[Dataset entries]

──────────────────────────────

-- ==== Sys2Proof/Certificates/Slice0/Obligations.lean ====
section
/-! DEFINITION. The statements for the provers. Each says what the spec's rules say of the commands that it names, for
every state and every operand that meet its hypotheses; `∃ t, exec c s = .next t ∧ …` says that the command completes
with the effect that follows. -/

open Sys2Proof Sys2Proof.Machine

namespace Sys2Proof.Stated

/-! ## Words of the statements -/

/-- A command completes in a state that a predicate admits. -/
def Ends (c : Instr) (s : State) (p : State → Prop) : Prop := ∃ t, exec c s = .next t ∧ p t

/-- The architected state of a unit. -/
abbrev archOf (s : State) (u : Nat) : Arch := (s.unit u).arch

/-- The address after the instruction at a unit's PC. -/
def pcNext (s : State) (u : Nat) : Word := (archOf s u).pc + 4

/-- The address of a branch or jump: a displacement of words from the PC (R289). -/
def pcPlus (s : State) (u : Nat) (words : Int) : Word := (archOf s u).pc + BitVec.ofInt 32 (4 * words)

/-! ## The integer instructions (R274, R289 to R291, R306 to R309) -/

/-- The functions of two registers, by instruction. -/
def aluRows : List ((Nat → RegF → Instr) × (Word → Word → Word)) :=
  [(.add, fun a b => a + b), (.sub, fun a b => a - b), (.andd, fun a b => a &&& b), (.orr, fun a b => a ||| b),
   (.xorr, fun a b => a ^^^ b), (.andn, fun a b => a &&& ~~~b), (.nor, fun a b => ~~~(a ||| b)),
   (.sll, fun a b => a <<< (b.toNat % 32)), (.srl, fun a b => a >>> (b.toNat % 32)),
   (.sra, fun a b => a.sshiftRight (b.toNat % 32)),
   (.slt, fun a b => if a.toInt < b.toInt then 1 else 0), (.sltu, fun a b => if a.toNat < b.toNat then 1 else 0),
   (.mul, fun a b => BitVec.ofInt 32 (a.toInt * b.toInt)),
   (.mulh, fun a b => BitVec.ofInt 32 (a.toInt * b.toInt / 2 ^ 32)),
   (.mulhu, fun a b => BitVec.ofNat 32 (a.toNat * b.toNat / 2 ^ 32)),
   (.div, fun a b => if b = 0 then 0xFFFFFFFF#32 else BitVec.ofInt 32 (a.toInt.tdiv b.toInt)),
   (.divu, fun a b => if b = 0 then 0xFFFFFFFF#32 else BitVec.ofNat 32 (a.toNat / b.toNat)),
   (.rem, fun a b => if b = 0 then a else BitVec.ofInt 32 (a.toInt.tmod b.toInt)),
   (.remu, fun a b => if b = 0 then a else BitVec.ofNat 32 (a.toNat % b.toNat))]

/-- The functions of one register. -/
def aluRows1 : List ((Nat → RegF → Instr) × (Word → Word)) :=
  [(.clz, leadZeros), (.ctz, trailZeros), (.popc, popCount), (.bswap, byteSwap)]

/-- The functions of a register and an immediate, which is sign-extended but for ANDI, ORI and XORI. -/
def aluRowsI : List ((Nat → ImmF → Instr) × (Word → BitVec 16 → Word)) :=
  [(.addi, fun a i => a + i.signExtend 32), (.andi, fun a i => a &&& i.zeroExtend 32),
   (.ori, fun a i => a ||| i.zeroExtend 32), (.xori, fun a i => a ^^^ i.zeroExtend 32),
   (.slti, fun a i => if a.toInt < i.toInt then 1 else 0),
   (.sltiu, fun a i => if a.toNat < (i.signExtend 32).toNat then 1 else 0)]

/-- The shifts by a constant. -/
def shiftImmRows : List ((Nat → ShiF → Instr) × (Word → Nat → Word)) :=
  [(.slli, fun a n => a <<< n), (.srli, fun a n => a >>> n), (.srai, fun a n => a.sshiftRight n)]

/-! ## Registers (R274, R275) -/

/-- A register file of the sizes of R274 and R275: eight words in each part, one window at least. -/
def sized (a : Arch) : Prop :=
  a.k.length = 8 ∧ a.win.incoming.length = 8 ∧ a.win.top.v.length = 8 ∧ a.win.top.n.length = 8 ∧
  a.win.frames ≠ [] ∧ a.f.length = 32

end Sys2Proof.Stated

open Sys2Proof.Stated

/-! ## The queue of commands -/

/-- A step takes the command at the front of the queue and runs it on the state with the queue's rest. -/
def Obligations.StepRunsTheFrontCommand : Prop :=
  ∀ (c : Instr) (rest : List Instr) (s : State), s.pending = c :: rest → step s = exec c { s with pending := rest }

/-- On an empty queue a step idles for one nanosecond of the always-on clock; where a receive buffer was last seen filled,
it drains, and what its port has paused goes on (R195); nothing else changes (log entries 1 and 137, the model's choice). -/
def Obligations.EmptyQueueIdles : Prop :=
  ∀ s : State, s.pending = [] → ∃ t, step s = .next t ∧
    t.time = s.time + 1 ∧ t = { s with time := t.time, eth := t.eth, ctl := t.ctl, out := t.out } ∧
    ((s.port 0).free = [] → (s.port 1).free = [] → t.out = s.out ∧ t.ctl = s.ctl) ∧
    ∀ p, p < 2 → (t.port p).free = [] ∧ ∀ q n, (q, n) ∈ (s.port p).free → q < 8 → t.bit (portReg Reg.ETH_PSTAT p) (8 + q) = false

/-! ## Integer registers -/

/-- A write of an integer register is read back; K0 reads zero and a write of it is discarded; no other register changes;
no floating-point register, no special register and not the PC changes (R274). -/
def Obligations.IntegerRegisterWriteReads : Prop :=
  ∀ (a : Arch) (r : BitVec 5) (v : Word), sized a →
    (a.setReg r v).reg r = (if r = 0 then 0 else v) ∧ (∀ q, q ≠ r → (a.setReg r v).reg q = a.reg q) ∧
    (a.setReg r v).f = a.f ∧ (a.setReg r v).sr = a.sr ∧ (a.setReg r v).pc = a.pc ∧ sized (a.setReg r v)

/-- A floating-point register is 64 bits wide: a binary64 value is all of them; a binary32 operand is bits [31:0], whatever
the others are, and a binary32 result goes to bits [31:0] with bits [63:32] zero; no other register changes, and the
registers stay where the window moves (R275). -/
def Obligations.FloatingPointRegisters : Prop :=
  ∀ (a : Arch) (r : BitVec 5) (v : DWord) (x : Nat), sized a →
    (a.setF r v).freg r = v ∧ (a.setF r v).fp true r = v.toNat ∧ (a.setF r v).fp false r = v.toNat % 2 ^ 32 ∧
    ((a.setF32 r x).freg r).toNat = x % 2 ^ 32 ∧
    (∀ y : FpRes, ((a.putFp true r y).freg r).toNat = y.bits % 2 ^ 64 ∧ ((a.putFp false r y).freg r).toNat = y.bits % 2 ^ 32) ∧
    (∀ q, q ≠ r → (a.setF r v).freg q = a.freg q ∧ (a.setF32 r x).freg q = a.freg q) ∧
    (∀ q, (a.setF r v).reg q = a.reg q) ∧ (a.setF r v).sr = a.sr ∧ (a.setF r v).pc = a.pc ∧
    ∀ (y : Option Word) (q : BitVec 5), Arch.freg { a with win := a.win.push y } q = a.freg q ∧
      Arch.freg { a with win := a.win.pop } q = a.freg q

/-! ## The ALU group and the immediates -/

/-- Each instruction of the ALU group writes its function of ra (and rb) to rd, retires at the next PC, and changes
nothing else. CLZ, CTZ, POPC and BSWAP compute what R309 says: the zeros above the highest set bit and below the
lowest (32 for zero), the bits set, the bytes in reverse. Each immediate form writes its function of ra and IMM16 to
rd; LUI writes IMM16 to the high half and zero to the low; the shifts shift by SHAMT; each retires at the next PC and
changes nothing else. -/
def Obligations.IntegerArithmetic : Prop :=
  (∀ (s : State) (u : Nat) (f : RegF), s.fetches u = true → f.fc = 0 →
     (∀ r ∈ aluRows, Ends (r.1 u f) s fun t =>
       Retires s t u ((archOf s u).setReg f.rd (r.2 ((archOf s u).reg f.ra) ((archOf s u).reg f.rb))) (pcNext s u)) ∧
     (f.rb = 0 → ∀ r ∈ aluRows1, Ends (r.1 u f) s fun t =>
       Retires s t u ((archOf s u).setReg f.rd (r.2 ((archOf s u).reg f.ra))) (pcNext s u))) ∧
  (leadZeros 0 = 32 ∧ trailZeros 0 = 32 ∧
   (∀ a : Word, a ≠ 0 → (leadZeros a).toNat < 32 ∧ a.getLsbD (31 - (leadZeros a).toNat) = true ∧
     ∀ i, 31 - (leadZeros a).toNat < i → a.getLsbD i = false) ∧
   (∀ a : Word, a ≠ 0 → (trailZeros a).toNat < 32 ∧ a.getLsbD (trailZeros a).toNat = true ∧
     ∀ i, i < (trailZeros a).toNat → a.getLsbD i = false) ∧
   (∀ a : Word, (popCount a).toNat = ((List.range 32).map fun i => (a.getLsbD i).toNat).sum) ∧
   ∀ (a : Word) (k i : Nat), k < 4 → i < 8 → (byteSwap a).getLsbD (8 * k + i) = a.getLsbD (8 * (3 - k) + i)) ∧
  (∀ (s : State) (u : Nat), s.fetches u = true →
     (∀ (f : ImmF), (∀ r ∈ aluRowsI, Ends (r.1 u f) s fun t =>
         Retires s t u ((archOf s u).setReg f.rd (r.2 ((archOf s u).reg f.ra) f.imm)) (pcNext s u)) ∧
       (f.ra = 0 → Ends (.lui u f) s fun t => Retires s t u ((archOf s u).setReg f.rd (f.imm ++ 0#16)) (pcNext s u))) ∧
     ∀ (f : ShiF), f.rsv = 0 → ∀ r ∈ shiftImmRows, Ends (r.1 u f) s fun t =>
       Retires s t u ((archOf s u).setReg f.rd (r.2 ((archOf s u).reg f.ra) f.shamt.toNat)) (pcNext s u))

/-! ## Floating point (R275, R291, R315 to R328) -/

namespace Sys2Proof.Stated

/-- The functions of two operands. -/
def fpRows2 : List ((Nat → Bool → RegF → Instr) × (FpFmt → Round → Nat → Nat → FpRes)) :=
  [(.fadd, fpAdd), (.fsub, fpSub), (.fmul, fpMul), (.fdiv, fpDiv), (.fmin, fun m _ a b => fpMinMax false m a b),
   (.fmax, fun m _ a b => fpMinMax true m a b)]

/-- The functions of one operand. -/
def fpRows1 : List ((Nat → Bool → RegF → Instr) × (FpFmt → Round → Nat → FpRes)) :=
  [(.fsqrt, fpSqrt), (.fneg, fun m _ a => ⟨fpNeg m a, 0⟩), (.fabs, fun m _ a => ⟨fpAbs m a, 0⟩)]

/-- The comparisons. -/
def fpRowsCmp : List ((Nat → Bool → RegF → Instr) × (FpFmt → Nat → Nat → FpRes)) :=
  [(.feq, fpEq), (.flt, fpLt), (.fle, fpLe)]

/-- The functions of one operand that write an integer register: value and flags. -/
def fpRowsInt : List ((Nat → Bool → RegF → Instr) × (FpFmt → Round → Nat → Int × Nat)) :=
  [(.fclass, fun m _ a => (fpClass m a, 0)),
   (.fcvtW, fun m r a => fpToInt m r (-(2 ^ 31)) (2 ^ 31 - 1) a),
   (.fcvtWU, fun m r a => fpToInt m r 0 (2 ^ 32 - 1) a)]

/-- The conversions from an integer register. -/
def fpRowsFrom : List ((Nat → Bool → RegF → Instr) × (Word → Int)) :=
  [(.fcvtFW, fun a => a.toInt), (.fcvtFWU, fun a => a.toNat)]

end Sys2Proof.Stated

/-- Each FP function that has an integer result, and each move between the register files, writes its value, ORs its
flags into FPSTAT (a move sets none), retires, and changes nothing else. -/
def Obligations.FloatToIntegerAndMoves : Prop :=
  ∀ (s : State) (u : Nat) (dbl : Bool) (f : RegF), s.fetches u = true → f.fc = 0 →
    (∀ r ∈ fpRowsCmp, Ends (r.1 u dbl f) s fun t =>
      let x := r.2 (fmtOf dbl) ((archOf s u).fp dbl f.ra) ((archOf s u).fp dbl f.rb)
      Retires s t u ((archOf s u).putInt f.rd x.bits x.flags) (pcNext s u)) ∧
    (f.rb = 0 → ∀ r ∈ fpRowsInt, Ends (r.1 u dbl f) s fun t =>
      let x := r.2 (fmtOf dbl) (archOf s u).rounding ((archOf s u).fp dbl f.ra)
      Retires s t u ((archOf s u).putInt f.rd x.1 x.2) (pcNext s u)) ∧
    (f.rb = 0 → Ends (.fmvfi u f) s fun t =>
      Retires s t u ((archOf s u).setReg f.rd (BitVec.ofNat 32 ((archOf s u).freg f.ra).toNat)) (pcNext s u)) ∧
    (f.rb = 0 → Ends (.fmvfih u f) s fun t =>
      Retires s t u ((archOf s u).setReg f.rd (BitVec.ofNat 32 (((archOf s u).freg f.ra).toNat / 2 ^ 32))) (pcNext s u)) ∧
    Ends (.fmvif u f) s fun t =>
      Retires s t u ((archOf s u).setF f.rd
        (BitVec.ofNat 64 (((archOf s u).reg f.rb).toNat * 2 ^ 32 + ((archOf s u).reg f.ra).toNat))) (pcNext s u)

──────────────────────────────

■ **Work instructions**
The count alone is wanted: how many lines above hold the string "Prop"?

■ **Written solution**
8